The subliminal sadness of ordinary love
'Ordinary Love' starring Liam Neeson is an affecting portrayal of impending isolation and loneliness
by Rahul DesaiOn a recent vacation, I spent an afternoon in a cemetery. On some days, I sense the entire history of a city amongst its dead. On others, the sheer symmetry of the tombs and little chapels is breathtaking. More often than not, these visits feel familiar. Like an event not from the past but the future.
A cemetery is the one space in which I perhaps come the closest to grieving for those I’m yet to lose. A place in which I experience a feeling I’m yet to discover. I’ve never truly lost a loved one, but it remains my greatest fear. I observe mourners who speak to graves. And I try to borrow their longing. Their loneliness. It’s why simple films like Ordinary Love – which screened at MAMI 2019 – affect me so much. Tom (Liam Neeson) who is around 60-something, spends time at his daughter’s grave. He speaks to her. He keeps her updated. He misses her.
Prepping for the end
But I suspect Tom starts to visit the cemetery more once he discovers that his wife of 35 years, Joan (Leslie Manville), is diagnosed with breast cancer. As practice. More than visiting his past, he is preparing for the future. Some couples are torn apart by the demise of their children; Joan and Tom were torn together in a way that allowed their frayed edges completed each other. They clung onto mundanity and routine. They chose to embrace the pain by boring it to death. Instead of escaping one another to preserve the image of their once-perfect family, Joan and Tom escaped towards one another. None of this is explicitly expressed by the film. But we locate the personality of their companionship in what the film doesn’t express: Dramatic romance, intense passion, lofty lust.
As a result, the thought of Tom being completely alone is crippling. It’s not because he’s an emotional man. It’s not because Joan is a charming woman. It’s not because their union is the stuff of legend. It’s – as the title suggests – because their love is ordinary. And comfortable. And lived-in. Like a warm winter sock. Like their brisk morning stroll at the waterfront. Or his penchant for pondering about sweet rubbish, like how a Fitbit would work if people walked without moving their hands. He makes her roll her eyes, she makes him feel accepted and manly.
Till death do us apart
Crisis has made them so compatible, that the prospect of one dying before the other is cruel. In one scene, Joan, who goes through a battery of tests in the hospital, notices Tom through the glass in the door. It is framed in a way that suggests she is stealing a peak through the pearly gates. He is seated in the waiting room – tense and tender at once. He looks helpless and small. And so alone. She does not want to succumb to cancer – not because she wants to live, but because she wants him to live. She knows he isn’t one to gracefully celebrate the memory of their marriage. He won’t be thankful for the life they shared. Instead, he will be hopeless about the emptiness that lies beyond. He will die of a broken heart, and he will have nobody by his side until he does.

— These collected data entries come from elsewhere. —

-- ==== Sys2Proof/Certificates/Slice0/Obligations.lean ====
section
/-! DEFINITION. Sys2Proof/Certificates/Slice0/Obligations.lean: the statements for the provers.
Where a docstring says "the model's", that clause rests on the named entry of the assumption log and on no rule of spec/. -/
open Sys2Proof Sys2Proof.Machine

/-- 06 R119 to R123: an ALU instruction whose 7-bit fields name scalar registers writes its result to its destination and retires; every agent that
executes scalar words runs it so.
05 R96, R110, R111: an ALU instruction one of whose 7-bit fields names no scalar register raises ILLEGAL_OPERAND with tval 0 on a hart, is dropped and
counted on the sequencer, and stops Ozsis.
05 R96, R110, R111: the same of DIV, DIVU, REM and REMU.
Frame of the register instructions on a hart (06 R116 to R123, 05 R94): nothing changes but the destination, the program counter and the counters.
The stop of Ozsis at an operand that is no register is the model's (log 60). -/
def Obligations.AluResults : Prop :=
  (∀ (i : Instr) (s : State) (fs : List (BitVec 7)) (d : Nat) (v : Word),
    aluOf i s.sreg s.front.pc = some (fs, d, v) → (∀ f ∈ fs, f.toNat < 64) → exec i s = .next (s.setSreg d v).retire)
  ∧ (∀ (i : Instr) (s : State) (fs : List (BitVec 7)) (d : Nat) (v : Word),
    aluOf i s.sreg s.front.pc = some (fs, d, v) → (∃ f ∈ fs, 64 ≤ f.toNat) →
      (s.agent = .hart → exec i s = .next (takeTrap s .illegalOperand 0)) ∧
      (s.agent = .advice → exec i s = .next (dropWord s)) ∧
      (s.agent = .ozsis → exec i s = .fault .ozsisWord))
  ∧ (∀ (i : Instr) (s : State) (d a b : BitVec 7), i ∈ [.div d a b, .divu d a b, .rem d a b, .remu d a b] →
    (64 ≤ d.toNat ∨ 64 ≤ a.toNat ∨ 64 ≤ b.toNat) →
      (s.agent = .hart → exec i s = .next (takeTrap s .illegalOperand 0)) ∧
      (s.agent = .advice → exec i s = .next (dropWord s)) ∧
      (s.agent = .ozsis → exec i s = .fault .ozsisWord))
  ∧ (∀ (i : Instr) (s t : State) (fs : List (BitVec 7)) (d : Nat) (v : Word),
    s.agent = .hart → aluOf i s.sreg s.front.pc = some (fs, d, v) → (∀ f ∈ fs, f.toNat < 64) → exec i s = .next t →
      OnlyFront s t ∧ Retired s t ∧ SameBytes s t ∧ SameRegs s t (destRegs s d) ∧
      (d ≠ 0 → t.preg (s.hart.front.wbase.toNat + d) = v) ∧
      t.hart.front.wbase = s.hart.front.wbase ∧ FellThrough s t)

/-- 06 R120, Table 6.2: division never traps; every quotient and remainder, with the edge cases of Table 6.2. -/
def Obligations.DivisionNeverTraps : Prop :=
  ∀ (s : State) (d a b : BitVec 7), d.toNat < 64 → a.toNat < 64 → b.toNat < 64 →
    ∃ q r qu ru : Word,
      exec (.div d a b) s = .next (s.setSreg d.toNat q).retire ∧ exec (.rem d a b) s = .next (s.setSreg d.toNat r).retire ∧
      exec (.divu d a b) s = .next (s.setSreg d.toNat qu).retire ∧ exec (.remu d a b) s = .next (s.setSreg d.toNat ru).retire ∧
      (s.sreg b.toNat = 0 → q = BitVec.allOnes 64 ∧ r = s.sreg a.toNat ∧ qu = BitVec.allOnes 64 ∧ ru = s.sreg a.toNat) ∧
      (s.sreg a.toNat = BitVec.intMin 64 → s.sreg b.toNat = BitVec.allOnes 64 → q = BitVec.intMin 64 ∧ r = 0 ∧ qu = 0 ∧ ru = s.sreg a.toNat) ∧
      (s.sreg b.toNat ≠ 0 → (s.sreg a.toNat ≠ BitVec.intMin 64 ∨ s.sreg b.toNat ≠ BitVec.allOnes 64) →
        (s.sreg a.toNat).toInt = q.toInt * (s.sreg b.toNat).toInt + r.toInt ∧ |r.toInt| < |(s.sreg b.toNat).toInt| ∧
        (0 ≤ (s.sreg a.toNat).toInt → 0 ≤ r.toInt) ∧ ((s.sreg a.toNat).toInt ≤ 0 → r.toInt ≤ 0)) ∧
      (s.sreg b.toNat ≠ 0 → (s.sreg a.toNat).toNat = qu.toNat * (s.sreg b.toNat).toNat + ru.toNat ∧ ru.toNat < (s.sreg b.toNat).toNat)

/-- 06 R128: a conditional branch goes to PC + 4 SExt(off, 11) when its comparison holds, else falls through.
06 R129: J, JAL and JALR go to their target and write PC + 4 to the link register; JALR reads S[ra] before it writes the link. A target that is not a
multiple of 4 raises MISALIGNED with tval the target, and no link is written.
Frame of branches and jumps on a hart (06 R128, R129, R133): memory and every special register stay, and every register but the link of a jump; a jump
goes to its target, a taken branch to its own. -/
def Obligations.ControlTransfers : Prop :=
  (∀ (i : Instr) (s : State) (c : Bool) (j : BitVec 11),
    branchOf i s.sreg = some (c, j) →
      exec i s = .next (if c then s.jumpTo (s.front.pc + 4 * j.signExtend 64) else s.retire))
  ∧ (∀ (i : Instr) (s : State) (target : Word) (d : Nat),
    jumpOf i s.sreg s.front.pc = some (target, d) → s.front.pc.toNat % 4 = 0 →
      (target.toNat % 4 = 0 → exec i s = .next ((s.setSreg d (s.front.pc + 4)).jumpTo target)) ∧
      (target.toNat % 4 ≠ 0 → s.agent = .hart → exec i s = .next (takeTrap s .misaligned target)) ∧
      (target.toNat % 4 ≠ 0 → s.agent = .advice → exec i s = .next (dropWord s)))
  ∧ (∀ (i : Instr) (s t : State), s.agent = .hart → exec i s = .next t →
    (∀ target d, jumpOf i s.sreg s.front.pc = some (target, d) → target.toNat % 4 = 0 →
      OnlyFront s t ∧ Retired s t ∧ t.hart.front.pc = target ∧ SameBytes s t ∧ SameRegs s t (destRegs s d) ∧
      (d ≠ 0 → t.preg (s.hart.front.wbase.toNat + d) = s.front.pc + 4) ∧ t.hart.front.wbase = s.hart.front.wbase) ∧
    (∀ c j, branchOf i s.sreg = some (c, j) →
      OnlyFront s t ∧ Retired s t ∧ SameBytes s t ∧ SameRegs s t [] ∧ t.hart.front.wbase = s.hart.front.wbase ∧
      (c = true → t.hart.front.pc = s.front.pc + 4 * j.signExtend 64) ∧ (c = false → FellThrough s t)))

/-- 06 R131: a loop whose body starts after the instruction, ends inside the innermost level, and is at most the third level, is entered with its count;
a count of 0 skips the body, as if the instruction at its end had retired. A hart and Ozsis execute it so.
06 R131: where a loop instruction traps, in the order of the rule, and on the sequencer it is dropped (05 R111). -/
def Obligations.LoopInstructions : Prop :=
  (∀ (i : Instr) (s : State) (c : Word) (j : BitVec 11),
    loopOf i s.sreg = some (c, j) → s.agent ≠ .advice → s.inHandler = false → 1 ≤ j.toInt → s.front.levels.length < 3 →
    (∀ l ∈ s.front.levels.head?, (s.front.pc + 4 * j.signExtend 64).toNat ≤ l.stop.toNat) →
      ∃ t, exec i s = .next t ∧
        (c ≠ 0 → t.front = { s.front with lc := Store.set zeroOf s.front.lc s.front.levels.length c,
                                          levels := ⟨s.front.pc + 4, s.front.pc + 4 * j.signExtend 64⟩ :: s.front.levels, pc := s.front.pc + 4 }) ∧
        (c = 0 → t.front = { s.front with
          lc := (loopRule s.front.lc s.front.levels (s.front.pc + 4 * j.signExtend 64)).1,
          levels := (loopRule s.front.lc s.front.levels (s.front.pc + 4 * j.signExtend 64)).2.1,
          pc := (loopRule s.front.lc s.front.levels (s.front.pc + 4 * j.signExtend 64)).2.2 }) ∧
        (c = 0 → (∀ l ∈ s.front.levels.head?, l.stop ≠ s.front.pc + 4 * j.signExtend 64) →
          t.front = { s.front with pc := s.front.pc + 4 * j.signExtend 64 + 4 }) ∧
        (s.agent = .hart → OnlyFront s t ∧ Retired s t))
  ∧ (∀ (i : Instr) (s : State) (c : Word) (j : BitVec 11),
    loopOf i s.sreg = some (c, j) →
      (s.agent = .advice → exec i s = .next (dropWord s)) ∧
      (s.agent = .hart → j.toInt < 1 → exec i s = .next (takeTrap s .illegalOperand 0)) ∧
      (s.agent = .hart → 1 ≤ j.toInt → (∃ l ∈ s.front.levels.head?, l.stop.toNat < (s.front.pc + 4 * j.signExtend 64).toNat) →
        exec i s = .next (takeTrap s .illegalOperand 0)) ∧
      (s.agent = .hart → 1 ≤ j.toInt → (∀ l ∈ s.front.levels.head?, (s.front.pc + 4 * j.signExtend 64).toNat ≤ l.stop.toNat) →
        s.hart.trap.tstatus.getLsbD 0 = true → exec i s = .next (takeTrap s .loopNest 0)) ∧
      (s.agent = .hart → 1 ≤ j.toInt → (∀ l ∈ s.front.levels.head?, (s.front.pc + 4 * j.signExtend 64).toNat ≤ l.stop.toNat) →
        s.hart.trap.tstatus.getLsbD 0 = false → 3 ≤ s.front.levels.length → exec i s = .next (takeTrap s .loopNest 3)))

/-- 06 R132: the instruction at the end of the innermost body that retires without a transfer. With more than one iteration to run it counts down and goes
back to the start; else the level ends, its count is 0, and the rule goes on with the next level out, if that level ends at the same instruction; if it does
not, or no level is left, control goes to the next instruction. A hart
outside a handler (18 R387 and 06 R134 freeze the levels in one) and Ozsis apply it.
06 R133: a transfer to a target outside the innermost body ends that level and sets its counter to 0, and so on outward; a target inside ends none. -/
def Obligations.LoopLevels : Prop :=
  (∀ (s : State) (l : Level) (r : List Level),
    s.agent ≠ .advice → s.inHandler = false → s.front.levels = l :: r → l.stop = s.front.pc →
      (1 < (Store.get zeroOf s.front.lc r.length).toNat →
        s.retire.front = { s.front with lc := Store.set zeroOf s.front.lc r.length (Store.get zeroOf s.front.lc r.length - 1), pc := l.start }) ∧
      ((Store.get zeroOf s.front.lc r.length).toNat ≤ 1 →
        s.retire.front = (s.setFront { s.front with lc := Store.set zeroOf s.front.lc r.length 0, levels := r }).retire.front) ∧
      ((Store.get zeroOf s.front.lc r.length).toNat ≤ 1 → (∀ m ∈ r.head?, m.stop ≠ s.front.pc) →
        s.retire.front = { s.front with lc := Store.set zeroOf s.front.lc r.length 0, levels := r, pc := s.front.pc + 4 }))
  ∧ (∀ (s : State) (target : Word), s.agent ≠ .advice → s.inHandler = false →
    (s.front.levels = [] → (s.jumpTo target).front = { s.front with pc := target }) ∧
    (∀ l r, s.front.levels = l :: r → l.start.toNat ≤ target.toNat → target.toNat ≤ l.stop.toNat →
      (s.jumpTo target).front = { s.front with pc := target }) ∧
    (∀ l r, s.front.levels = l :: r → (target.toNat < l.start.toNat ∨ l.stop.toNat < target.toNat) →
      (s.jumpTo target).front = ((s.setFront { s.front with lc := Store.set zeroOf s.front.lc r.length 0, levels := r }).jumpTo target).front))

/-- 06 R124, R125, Table 6.3: a scalar load of a hart that meets nothing in its way writes the bytes at its address, extended, to its destination and
retires; no byte of memory, no other register and nothing else of the hart changes. A load into s0 still reads.
06 R124, R125, Table 6.3: LDP writes the sixteen bytes to the pair rd, rd + 1; into s0 it writes only s1.
06 R125, 16 R361: LDA reads four or eight bytes at S[ra] + 4 o: eight when the word says so and the address is a multiple of 8. -/
def Obligations.ScalarLoadsRead : Prop :=
  (∀ (i : Instr) (s : State) (n : Nat) (sg : Bool) (d a : BitVec 6) (j : BitVec 11) (pa : Nat),
    loadOf i = some (n, sg, d, a, j) → (s.sreg a.toNat + j.signExtend 64).toNat % n = 0 →
    s.plainLoad (s.sreg a.toNat + j.signExtend 64).toNat n pa = true →
      ∃ t, exec i s = .next t ∧ OnlyFrontAndCaches s t ∧ Retired s t ∧ FellThrough s t ∧ SameBytes s t ∧ SameRegs s t (destRegs s d.toNat) ∧
        (d.toNat ≠ 0 → t.preg (s.hart.front.wbase.toNat + d.toNat) = loadValue n sg (memNat s pa n)) ∧
        t.hart.front.wbase = s.hart.front.wbase)
  ∧ (∀ (s : State) (d a : BitVec 6) (j : BitVec 11) (pa : Nat),
    d.toNat % 2 = 0 → (s.sreg a.toNat + j.signExtend 64).toNat % 16 = 0 → s.plainLoad (s.sreg a.toNat + j.signExtend 64).toNat 16 pa = true →
      ∃ t, exec (.ldp d a j) s = .next t ∧ OnlyFrontAndCaches s t ∧ Retired s t ∧ FellThrough s t ∧ SameBytes s t ∧
        SameRegs s t (destRegs s d.toNat ++ destRegs s (d.toNat + 1)) ∧
        (d.toNat ≠ 0 → t.preg (s.hart.front.wbase.toNat + d.toNat) = BitVec.ofNat 64 (memNat s pa 8)) ∧
        t.preg (s.hart.front.wbase.toNat + (d.toNat + 1)) = BitVec.ofNat 64 (memNat s (pa + 8) 8) ∧
        t.hart.front.wbase = s.hart.front.wbase)
  ∧ (∀ (s : State) (d a : BitVec 6) (sc : BitVec 3) (w4 : Bool) (o : BitVec 7) (addr n pa : Nat),
    addr = (s.sreg a.toNat + BitVec.ofNat 64 (4 * o.toNat)).toNat → n = (if w4 = true ∨ addr % 8 ≠ 0 then 4 else 8) → addr % n = 0 →
      (s.plainLoad addr n pa = true →
        ∃ t, exec (.lda d a sc w4 o) s = .next t ∧ OnlyFrontAndCaches s t ∧ Retired s t ∧ SameBytes s t ∧ SameRegs s t (destRegs s d.toNat) ∧
          (d.toNat ≠ 0 → t.preg (s.hart.front.wbase.toNat + d.toNat) = BitVec.ofNat 64 (memNat s pa n))))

I’m not sure why Ordinary Love is more affecting than other movies about impending isolation. It could be that Liam Neeson’s face is wrinkled by creases of loss – his wife Natasha Richardson died in a skiing accident ten years ago. Or that screenwriter Owen McCafferty riffs on his own personal experience of his wife’s cancer. Or that Joan, at one point, concernedly asks Tom if he will miss her breasts. It could be everything, but it's most likely the nothingness of their chemistry.
Lost and found
At some level, I envy the Joans and Toms of this world. I admire what they have, and the fact that they have it without knowing or flaunting it. I smile when I see them – crossing the road, at parks, in movies. But I am also scared for them. So scared that I might be subconsciously programmed to panic, when veering towards acquiring their brand of companionship. It’s not so much the fear of losing a soulmate; it’s the fear of losing myself in her memory that keeps me from fully baring my soul.
That afternoon, an old lady crossed my bench. I recognised her; she had been kneeling by a grave so stoically that she, at least briefly, resembled an angel carved in tombstone. Ten minutes later, she crossed my bench again. And again. I could sense that she was disoriented. She couldn’t find a way out of the cemetery, where her husband now rested. She sat next to me. It was cold and rainy. She was lost. And maybe she didn’t want to be found.